[Data items]
-- ==== Sys2Proof/Machine/State.lean ====
section
/-! DEFINITION. The state of one die of the Molell M2 (and, on a pair card, what its peer holds), as plain data, and the
machine right after reset. INVENTORY.md lists every field with the rule that names it. -/
namespace Sys2Proof.Machine

/-! ## Why a step can stop -/

/-- Why the machine stops. -/
inductive Fault where
  /-- raised by `step` when the junction reached 110 °C and nothing but a device reset is left to do: "the controller stops
  the clock" (R523). Safe: the hardware does nothing either. -/
  | clockStopped
  deriving DecidableEq, Repr

/-- Why an instruction has no meaning. -/
inductive Refusal where
  /-- raised by an arm of `exec` whose instruction is not modelled yet. Safe. -/
  | notModelled (mnemonic : String)
  deriving DecidableEq, Repr

/-! ## Memory -/

/-- Byte memory as address and byte pairs: addresses strictly rising, no byte 0 listed. An unlisted address reads as 0. -/
structure Memory where
  cells : List Host.Cell
  deriving DecidableEq, Repr

/-- The memory kinds of R15. -/
inductive MemKind where
  | device | peer | hostCoh | hostUnc | view
  deriving DecidableEq, Repr

/-- A physical place: a kind and an address within its target (R15). -/
structure Loc where
  kind : MemKind
  pa : Nat
  deriving DecidableEq, Repr

/-! ## Registers and slots of a group -/

/-- An A register: lane i holds base + i × stride (R186). -/
structure Affine where
  base : DWord
  stride : Word
  deriving DecidableEq, Repr

/-- The value of the last-result latch, of the class of its destination (R199). -/
inductive LatchVal where
  | s (w : Word)
  | a (x : Affine)
  | v (l : Lanes)
  deriving DecidableEq, Repr

/-- A register or predicate of a group. -/
inductive RegId where
  | v (n : Fin 128)
  | s (n : Fin 64)
  | a (n : Fin 32)
  | p (n : Fin 96)
  | k (n : Fin 8)
  deriving DecidableEq, Repr

/-- The slot states of R194, numbered 0 to 3 by R369. -/
inductive SlotState where
  | free | ready | wait | join
  deriving DecidableEq, Repr

/-- What a slot in Wait waits for. -/
inductive WaitReason where
  /-- registers pending from variable-latency instructions (R198, R387) -/
  | regs (rs : List RegId)
  /-- a page walk (R34) -/
  | walk
  /-- room in the partition's miss queue (R35) -/
  | walkRoom
  /-- a code-cache line (R273) -/
  | fetch
  /-- a count at 63: load 0, store 1, copy 2, tile 3 (R385) -/
  | count (c : Nat)
  /-- room at the copy engine (R148) -/
  | engine
  /-- a fence (R119) -/
  | fence (op : Nat)
  /-- the counts of `wait` (R386) -/
  | counts (l s c t : Nat)
  /-- the block barrier, with its phase at arrival (R363) -/
  | barBlk (ph : Bool)
  /-- a stage barrier, with the expected phase (R414) -/
  | stage (n : Fin 16) (e : Bool)
  /-- the pop of a task queue (R397) -/
  | tqPop (op : Nat)
  /-- a full scatter bin (R168) -/
  | binFull (op : Nat)
  /-- a sequencer that is not Idle (R409) -/
  | seqBusy
  /-- the refill after a taken branch (R197) -/
  | refill
  deriving DecidableEq, Repr

/-- A PC slot (R194) with its guard (R292), its latch (R199) and its place in the arbitration (R440). -/
structure Slot where
  pc : DWord
  mask : Mask
  st : SlotState
  gmask : Mask
  gleft : Nat
  /-- the guard's mask is fixed when the first instruction of the span issues (R291): until then its predicate -/
  gpend : Option (Pred × Bool)
  latch : Option LatchVal
  wait : Option WaitReason
  age : Nat
  yielded : Bool
  lastIssue : Nat
  /-- the next issue is not compared with any breakpoint (R464) -/
  bpSkip : Bool
  /-- placed by a handler entry or a return, it has not issued since (R473) -/
  turned : Bool
  deriving DecidableEq, Repr

/-- A slot as saved at handler entry (R368, R447). -/
structure SavedSlot where
  pc : DWord
  mask : Mask
  st : BitVec 2
  /-- up to 8 (R290); the register shows three bits of it (R369) -/
  gleft : BitVec 4
  gmask : Mask
  deriving DecidableEq, Repr

/-- An entry of the divergence stack (R194). -/
structure StackEntry where
  pc : DWord
  mask : Mask
  deriving DecidableEq, Repr

/-- The roles of R193. -/
inductive Role where
  | gen | vec | cpy
  deriving DecidableEq, Repr

/-- Why a register is pending (R198, R387). -/
inductive PendKind where
  | fixed | var | token
  deriving DecidableEq, Repr

/-- A register that waits for a result; `far` marks a result of peer or host kind (R381). -/
structure Pending where
  reg : RegId
  kind : PendKind
  op : Nat
  far : Bool
  deriving DecidableEq, Repr

/-- A cause of R442 with its subcode and TVAL. -/
structure Cause where
  code : Nat
  sub : Nat
  tval : Word
  slot : Nat
  /-- the stream fields of a sequencer's fault, as its records give them (R247) -/
  strm : Option (List (Nat × Nat × Nat)) := none
  deriving DecidableEq, Repr

/-- A write of a register that a result brings: the lanes written, or the whole register for S, A and shadow registers. -/
structure RegWrite where
  reg : RegId
  mask : Mask
  val : LatchVal
  deriving DecidableEq, Repr

/-- The ordinals of a group's instructions in the dispatch-trace keys (R478). -/
structure Ordinals where
  binp : Nat
  accum : Nat
  spawn : Nat
  push : Nat
  pop : Nat
  deriving DecidableEq, Repr

/-- A group: 32 lanes in lock-step (R6). -/
structure Group where
  index : Nat
  core : Nat
  res : Nat
  role : Role
  gid : Word
  vregs : Nat
  sregs : Nat
  aregs : Nat
  v : Vector Lanes 128
  p : Vector Mask 96
  s : Vector Word 64
  a : Vector Affine 32
  k : Vector Word 8
  slot0 : Slot
  slot1 : Slot
  stack : Vector StackEntry 16
  sd : Nat
  sc : Nat
  emask : Mask
  lfmask : Mask
  afx : Bool
  hm : Bool
  sstep : Bool
  cause : Word
  tval : Word
  save0 : SavedSlot
  save1 : SavedSlot
  spill : DWord
  rbp : Vector Word 32
  rbt : Word
  icnt : DWord
  ldCnt : Nat
  stCnt : Nat
  cpCnt : Nat
  tlCnt : Nat
  pend : List Pending
  /-- registers whose token has arrived and that no instruction has read since (R128) -/
  tokNew : List RegId
  /-- stores of the core that left a FIFO before this may have been observed by the group (R111, R124) -/
  seen : Nat
  deferred : List Cause
  /-- the cause of an entry that waits for the other slot's pop to complete (R448) -/
  entering : Option Cause := none
  handle : Lanes
  rsv : Nat
  shKind : Nat
  ord : Ordinals
  dbl : Bool
  lost : Bool
  ended : Bool
  stopped : Bool
  /-- the cause that this group's stop record gives (R455) -/
  stopCause : Option Cause
  /-- the step at which it started (R474) -/
  born : Nat
  deriving DecidableEq, Repr

/-! ## Issued work -/

/-- One lane's access to memory. -/
structure LaneAcc where
  lane : Nat
  va : DWord
  loc : Loc
  deriving DecidableEq, Repr

/-- One lane of an atomic: its place, its data and, for a compare, the new value. -/
structure LaneAtom where
  lane : Nat
  loc : Loc
  d : DWord
  n : DWord
  deriving DecidableEq, Repr

/-- The variable-latency results that only write registers (R198). -/
inductive VarKind where
  | rebal | rdsr | clk | dsrd | spawn | rng
  deriving DecidableEq, Repr

/-- An access that a transaction of the slice logic has still to make (R528). -/
inductive SliceAct where
  /-- write bytes at a place translated before: the word or the descriptor -/
  | store (l : Loc) (bs : List Byte)
  /-- write bytes at an address; `own` says that a continuation record is meant, which no host kind may hold (R172) -/
  | put (va : DWord) (bs : List Byte) (own : Bool)
  /-- lower the JOIN count of a record, and push the record when it reaches 0 (R173, R174) -/
  | lower (rcd : DWord)
  /-- push a record onto the queue that it names (R174, R177) -/
  | pushRec (rcd : DWord)
  /-- read the 64 bytes of a record into the transaction -/
  | take (va : DWord)
  /-- copy the 64 bytes of a record -/
  | move (src dst : DWord)
  /-- move the head of a queue's overflow list past a record (R177) -/
  | unlink (q : Loc) (rcd : DWord)
  /-- register a record at a word, or take the value of a resolved one (R171, R173) -/
  | regist (word : Loc) (rcd : DWord) (slot : Nat)
  /-- read the link of a registration: the next one to visit (R174) -/
  | link (rcd : DWord) (slot : Nat)
  deriving DecidableEq, Repr

/-- The operations of the slice logic that a group issues. -/
inductive SliceOp where
  | freg (rcd : DWord) (slot : Nat)
  | fres (val : Word) (pc : DWord)
  | fpoll
  /-- the records as read at issue, or the status that the push answers (R395) -/
  | push (recs : List (List Byte)) (bad : Option Word)
  /-- the local address; `tail` holds TAIL as a pop that waits has seen it (R397) -/
  | pop (dst : Nat) (bad : Option Word) (tail : Option Nat)
  deriving DecidableEq, Repr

# [WORK INSTRUCTION]
Report every line of the records that contains the word "issues".

# [OUTPUT BELOW]
  /-- the guard's mask is fixed when the first instruction of the span issues (R291): until then its predicate -/
/-- The operations of the slice logic that a group issues. -/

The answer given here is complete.